Perhaps (as I often seem to comment here) there’s a difference between the US and Europe. Friedmanite capitalism has been the norm in the US whereas during the Thatcher years is was seen as a novelty in Europe.
To summarise, perhaps the US views corporate responsibility as new and exotic whereas Europe views Chicago School capitalism as a foreign import.
I think Paul Seaman is mostly right. Firms are in some sense citizens just as their employees and customers are. They have to be corporately decent. Some want to be a positive force for good in ways which aren’t directly aligned to their commercial interest, and that’s OK too, if their owners like the idea.
But the heart of Paul’s argument is a plea for honesty. If a firm acts in a social way because that will bring profit (now or in the future) then it needs to say that its primary interest is profit.
The big gamble firms and PRs must take is this. Are the public infantile? Are they incapable of seeing that firms almost always do the bit of good which suits them? Isn’t that what the Edelman cases tell us? And shouldn’t we hang on to the adult idea that virtue consists in sacrifice? Can firms “do” sacrifice? Should they? Are they that sort of entity?
Indeed, the point of Paul’s argument seems to me to be that because firms are not persons, they have to ask themselves what they owe the public as institutions. I would say frankness is high on that list and that honesty as to motivation makes a very good beginning. We can leave self-deception or humbug to individual persons, of whom we expect less (not more) than firms.
The professor obviously has read Ayn Rand, probably both “The Virtue of Selfishness” and “Atlas Shrugged.”
Excellent post, Paul, thanks for the great summary.
I think you’re probably right about Edelman’s excesses; that’s almost an occupational hazard in PR, where the temptation to change the message, rather than the facts, is endemic.
But the real ‘right’ ones here, I’d suggest, are professors Bishop and Khurana, whom Edelman (to his credit) sought out and quoted. Their quotes speak better, I think, than the ones you selected from Edelman himself, which were arguably chosen with some self-serving flavor.
Bishop: “Markets and their relation to public interests are constantly evolving – and the actions of companies play a crucial role in whether they evolve in a direction that serves the public interest.”
Bishop: “How can you win the battle for talent in a world where workers are increasingly choosy about the ethics and mission of the firm they work for?” He argues passionately that smart companies are focused on long term shareholder value, not short term earnings. “The current economic crisis was caused not least by endemic short-termism in capitalism.”
Khurani: “…the Karnani model “has no application to the rest of the world, beyond a mile square radius from the University of Chicago campus that housed Milton Friedman. In Europe or in China or in India, a company would not have the license to operate this way.” He added that there “is a group of persistent rationalizers who change the facts instead of changing their theory, offering old wine not even in new bottles.”

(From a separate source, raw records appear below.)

/-- All that one step without a reset can do to a busy block, once the host's action has left the
script: an iteration, a dropped command, an ignored write, or a read. -/
theorem step_cases_of_busy {s t : State} (hbusy : s.ctl.busy = true) (hreset : ¬ s.Resets)
    (h : step s = .next t) :
    ∃ u : State, (∃ rest, u = { s with script := rest }) ∧
      (t = iterate u ∨ t = dropCommand u ∨ t = u ∨ ∃ addr, t = hostReadAction addr u) := by
  rcases step_cases h with ⟨-, rfl⟩ | ⟨a, rest, hscript, hact⟩
  · exact ⟨s, ⟨s.script, rfl⟩, .inl rfl⟩
  · refine ⟨{ s with script := rest }, ⟨rest, rfl⟩, act_cases_of_busy hbusy ?_ ?_ hact⟩
    · rintro rfl
      exact hreset ⟨rest, .inl hscript⟩
    · rintro command calls rfl
      exact hreset ⟨rest, .inr ⟨command, calls, hscript⟩⟩

/-- Settles O9: an iteration keeps the configuration by its frame, and what else can happen to a busy
block writes `DROPPED` and the environment alone. -/
theorem configurationFixedWhileBusy : Obligations.ConfigurationFixedWhileBusy := by
  intro s t hbusy hreset h
  obtain ⟨u, ⟨rest, rfl⟩, rfl | rfl | rfl | ⟨addr, rfl⟩⟩ := step_cases_of_busy hbusy hreset h
  · obtain ⟨hcfg, harg, hmem, hlen, hparams, -⟩ := iterate_frame { s with script := rest }
    exact ⟨hcfg, harg, hmem, hlen, hparams⟩
  all_goals exact ⟨rfl, rfl, rfl, rfl, rfl⟩

end Sys2Proof.Proofs
end
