-- ==== Sys2Proof/Machine/Core.lean ====
section
/-! DEFINITION. The machine behind the host's interface. -/

def Sys2Proof.core : Host.Core :=
  { State := Sys2Proof.Machine.State, Fault := Sys2Proof.Machine.Fault,
    Refusal := Sys2Proof.Machine.Refusal, step := Sys2Proof.Machine.step,
    reset := Sys2Proof.Machine.State.reset }
end

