-- ==== Sys2Proof/Certificates/Slice0/Obligations.lean ====
section
/-! DEFINITION. The statements about the model. `Config.hw` are the open parameters of R7 and
`Config.draws` the free values of R8, so a statement over them holds for every choice. -/

section Statements

open Sys2Proof Sys2Proof.Machine

/-! ### Encodings -/

/-- R70 to R86: decoding an encoded well-formed instruction gives it back, in every device state in
which R86 lets its word stand for it. -/
def Obligations.EncodedInstructionDecodesToItself : Prop :=
  ∀ (bc : ByteCase) (i : Instr), i.wellFormed = true → i.fitsCase bc = true →
    decode bc (encode i) = .ok i

/-- R70 to R86: a request that decodes has the word the encoder gives its instruction, so no bit of a
word is lost; and a decoded instruction is well formed, but for a call's record (R171). -/
def Obligations.DecodedWordEncodesToItself : Prop :=
  ∀ (bc : ByteCase) (r : Request) (i : Instr), decode bc r = .ok i →
    (encode i).width = r.width ∧ (encode i).bits = r.bits ∧ i.fitsCase bc = true ∧
      ((∀ w n out inBuf, r ≠ .xfer w n out inBuf) → i.wellFormed = true)

/-- R78: the decode's formula, its independence of byte 1 and bit 6, and the round trip. -/
def Obligations.HeaderDecodeRecoversItsFields : Prop :=
  (∀ h0 h1 h2 h3 h1' : Byte,
    (decodeHeader h0 h1 h2 h3).dir = (if h0.getLsbD 7 then .read else .write) ∧
      (decodeHeader h0 h1 h2 h3).len = h0.toNat % 64 + 1 ∧
      (decodeHeader h0 h1 h2 h3).addr.toNat = h2.toNat * 256 + h3.toNat ∧
      decodeHeader (h0 ^^^ 0x40) h1' h2 h3 = decodeHeader h0 h1 h2 h3) ∧
  ∀ (dir : Dir) (len : Nat) (m : Byte) (addr : BitVec 16) (bit6 : Bool), 1 ≤ len → len ≤ 64 →
    decodeHeader
      ((match dir with | .read => 0x80 | .write => 0x00) ||| BitVec.ofNat 8 (len - 1) |||
        (if bit6 then 0x40 else 0x00))
      m (BitVec.ofNat 8 (addr.toNat / 256)) (BitVec.ofNat 8 (addr.toNat % 256)) =
      ⟨dir, len, addr⟩

/-- R71, R80, R83 to R86: one word of each format, written out from its layout. -/
def Obligations.WrittenOutWordsDecode : Prop :=
  decode .unsel (.hdr 0x05D40018) = .ok (.hdrWrite 0 5 0xD4 0x0018) ∧
    decode .unsel (.hdr 0xC0000000) = .ok (.hdrRead 1 0 0x00 0x0000) ∧
    decode .unsel (.acc 0x10018 0) = .ok (.rdSts 0) ∧
    decode .unsel (.acc 0x0001A 0xFF) = .ok (.wrStsHi 2 0xFF) ∧
    decode .unsel (.acc 0x10EFF 0) = .ok (.rdFifo 0x0EFF) ∧
    decode .unsel (.stsw 0x60) = .ok (.stsAbortGo 0 0) ∧
    decode .unsel (.accw 0x02) = .ok (.accRequestUse 0 0) ∧
    decode .unsel (.xfer 0b01 8 [0x40] [0x00]) = .ok (.xferE 8 [0x40] [0x00]) ∧
    decode .dataWr (.wire 0b0101000000) = .ok (.wireByteDataWr 0x40) ∧
    decode .unsel (.wire 0b1100000000) = .ok .init

/-- R86, R99, R100 and the table's `when` fields: the device's state alone selects the row of a BYTE
word, whatever the byte. -/
def Obligations.DeviceStateSelectsTheByteRow : Prop :=
  ∀ (d : Device) (m : Byte),
    decode d.byteCase (.wire (1#2 ++ m)) = .ok
      (if d.sel = false then .wireByteUnsel m
       else if d.hdrCnt < 4 then .wireByteHdr m
       else if d.offset < d.len then
         (match d.dir with | .read => .wireByteDataRd m | .write => .wireByteDataWr m)
       else .wireBytePast m)

/-! ### The step -/

/-- The model's own host interface (log 5, 7, 11): the host's next operation, decoded in the device's
state, is what a step with no call running runs. An operation that stands for an access runs in the
data phase of a one-byte transaction at its address, which the step opens before it and ends after
it; the data byte counts. -/
def Obligations.StepRunsTheDecodedInstruction : Prop :=
  ∀ (s : State) (r : Request) (rest : List Request) (i : Instr),
    s.eng.call = none → s.host = r :: rest → decode s.dev.byteCase r = .ok i →
      (r.access = none → step s = exec i { s with host := rest }) ∧
      ∀ (dir : Dir) (a : BitVec 16), r.access = some (dir, a) →
        ∃ t, exec i { s with
            host := rest
            dev := { s.dev with
              sel := true
              hdr := ⟨match dir with | .read => 0x80 | .write => 0x00, 0xD4,
                a.extractLsb' 8 8, a.extractLsb' 0 8⟩
              hdrCnt := 4
              dir := dir
              len := 1
              addr := a
              offset := 0 } } = .next t ∧
          step s = .next { t with dev := { t.dev with sel := false, hdrCnt := 0, offset := 1 } }

/-- The other cases of a step, all the model's own choices (log 6, 7, 14): with nothing to issue the
block rests, a running call takes one tick, an event word of no row is a fault. -/
def Obligations.StepRestsTicksOrFaults : Prop :=
  (∀ s : State, s.eng.call = none → s.host = [] → step s = .next s) ∧
    (∀ (s : State) (c : Call), s.eng.call = some c →
      step s = .next (s.tick Config.hw Config.draws)) ∧
    ∀ (s : State) (r : Request) (rest : List Request) (e : DecodeError),
      s.eng.call = none → s.host = r :: rest → decode s.dev.byteCase r = .error e →
        step s = .fault (.undecodable e)

/-! ### Reset and the invariants -/

/-- R225, R226 (with the spec's own decisions D40 and D41): the fields that reset gives a value. -/
def Obligations.ResetLeavesTheStatedValues : Prop :=
  let d := State.reset.dev
  let e := State.reset.eng
  d.state = .idle ∧ d.cmdReady = false ∧ d.dataAvail = false ∧ d.dataExpect = false ∧
    d.burst = Config.hw.burstDefault ∧ d.access = 0x00 ∧ d.cmd = [] ∧ d.rsp = [] ∧
    d.rspCursor = 0 ∧ d.sel = false ∧ d.hdrCnt = 0 ∧
    e.cs = false ∧ e.txq = [] ∧ e.rxq = [] ∧ e.call = none

/-- R41 holds at reset, and D.sel agrees with E.cs (R226). -/
def Obligations.ResetSatisfiesTheInvariants : Prop :=
  State.reset.Inv Config.hw ∧ State.reset.Integrated

/-- R41: every step from any state with the invariants keeps them; and where the host issues nothing
but INIT and calls, every step keeps D.sel equal to E.cs (R95, R174). -/
def Obligations.EveryStepKeepsTheInvariants : Prop :=
  (∀ s t : State, s.Inv Config.hw → step s = .next t → t.Inv Config.hw) ∧
    ∀ s t : State, s.Integrated → step s = .next t → t.Integrated

/-! ### The framing parser -/

/-- R97. -/
def Obligations.CsBeginOpensATransaction : Prop :=
  ∀ s : State, ∃ r, exec .wireBegin s =
    .next { s with dev := { s.dev with sel := true, hdrCnt := 0 }, reply := r }

/-- R98; its corner case (deselected already) rests on R41.8. -/
def Obligations.CsEndClosesTheTransaction : Prop :=
  ∀ s : State,
    (∃ r, exec .wireEnd s =
      .next { s with dev := { s.dev with sel := false, hdrCnt := 0 }, reply := r }) ∧
    (s.Inv Config.hw → s.dev.sel = false → ∃ r, exec .wireEnd s = .next { s with reply := r })

/-- R99 (D11): the byte received while no device is selected is a free value. -/
def Obligations.UnselectedByteIsADraw : Prop :=
  ∀ (s : State) (m : Byte), s.dev.sel = false → exec (.wireByteUnsel m) s =
    .next { s with
      misoDraws := s.misoDraws + 1
      reply := .bytes [Config.draws.misoIdle s.misoDraws] }

/-- R100, R102 (D6, D7): header bytes 0 to 2 are stored and answered with FILL_BYTE, and the fourth is
answered with READY_MARKER. -/
def Obligations.HeaderBytesAreStoredAndAnswered : Prop :=
  ∀ (s : State) (m : Byte), s.dev.sel = true →
    (s.dev.hdrCnt = 0 → exec (.wireByteHdr m) s =
      .next { s with
        dev := { s.dev with hdr := { s.dev.hdr with b0 := m }, hdrCnt := 1 }
        reply := .bytes [Config.hw.fillByte] }) ∧
    (s.dev.hdrCnt = 1 → exec (.wireByteHdr m) s =
      .next { s with
        dev := { s.dev with hdr := { s.dev.hdr with b1 := m }, hdrCnt := 2 }
        reply := .bytes [Config.hw.fillByte] }) ∧
    (s.dev.hdrCnt = 2 → exec (.wireByteHdr m) s =
      .next { s with
        dev := { s.dev with hdr := { s.dev.hdr with b2 := m }, hdrCnt := 3 }
        reply := .bytes [Config.hw.fillByte] }) ∧
    (s.dev.hdrCnt = 3 → ∃ t, exec (.wireByteHdr m) s = .next t ∧
      t.reply = .bytes [Config.hw.readyMarker])

/-- R101: the fourth header byte decodes the header, makes no register access, and the decoded fields
stay fixed for the rest of the transaction. -/
def Obligations.FourthHeaderByteDecodesTheHeader : Prop :=
  (∀ (s : State) (m : Byte), s.dev.sel = true → s.dev.hdrCnt = 3 →
    ∃ r, exec (.wireByteHdr m) s = .next { s with
      dev := { s.dev with
        hdr := { s.dev.hdr with b3 := m }
        hdrCnt := 4
        dir := if s.dev.hdr.b0.getLsbD 7 then .read else .write
        len := (s.dev.hdr.b0 &&& 0x3F).toNat + 1
        addr := s.dev.hdr.b2 ++ m
        offset := 0 }
      reply := r }) ∧
  ∀ (s t : State) (m : Byte), s.dev.sel = true → s.dev.hdrCnt = 4 →
    exec (decodeByte s.dev.byteCase m) s = .next t →
      t.dev.dir = s.dev.dir ∧ t.dev.len = s.dev.len ∧ t.dev.addr = s.dev.addr ∧
        t.dev.hdr = s.dev.hdr ∧ t.dev.hdrCnt = 4 ∧ t.dev.sel = true

/-- R71, R72, R75, R77, R101, R102: a header word sent at the start of a transaction leaves its fields
decoded and the data phase open, and nothing else changed. -/
def Obligations.HeaderWordOpensTheDataPhase : Prop :=
  ∀ (s : State) (rsv : BitVec 1) (lenm1 : BitVec 6) (marker : Byte) (addr : BitVec 16),
    s.dev.sel = true → s.dev.hdrCnt = 0 →
    exec (.hdrRead rsv lenm1 marker addr) s = .next { s with
      dev := { s.dev with
        hdr := ⟨1#1 ++ rsv ++ lenm1, marker, addr.extractLsb' 8 8, addr.extractLsb' 0 8⟩
        hdrCnt := 4
        dir := .read
        len := lenm1.toNat + 1
        addr := addr
        offset := 0 }
      reply := .bytes [Config.hw.fillByte, Config.hw.fillByte, Config.hw.fillByte,
        Config.hw.readyMarker] } ∧
    exec (.hdrWrite rsv lenm1 marker addr) s = .next { s with
      dev := { s.dev with
        hdr := ⟨0#1 ++ rsv ++ lenm1, marker, addr.extractLsb' 8 8, addr.extractLsb' 0 8⟩
        hdrCnt := 4
        dir := .write
        len := lenm1.toNat + 1
        addr := addr
        offset := 0 }
      reply := .bytes [Config.hw.fillByte, Config.hw.fillByte, Config.hw.fillByte,
        Config.hw.readyMarker] }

Khurani: “In addition to economic performance as determined by economic outcomes, organizational decisions are also judged by the criteria of legitimacy…A legitimate organization is one that is perceived as pursuing social acceptable goals in a socially acceptable manner….in some cases the social logic of values is linked to an economic logic of resource maximization, but in other cases these can be in tension, which means that effective societal outcomes cannot be left to the invisible hand of unregulated or unguided markets.”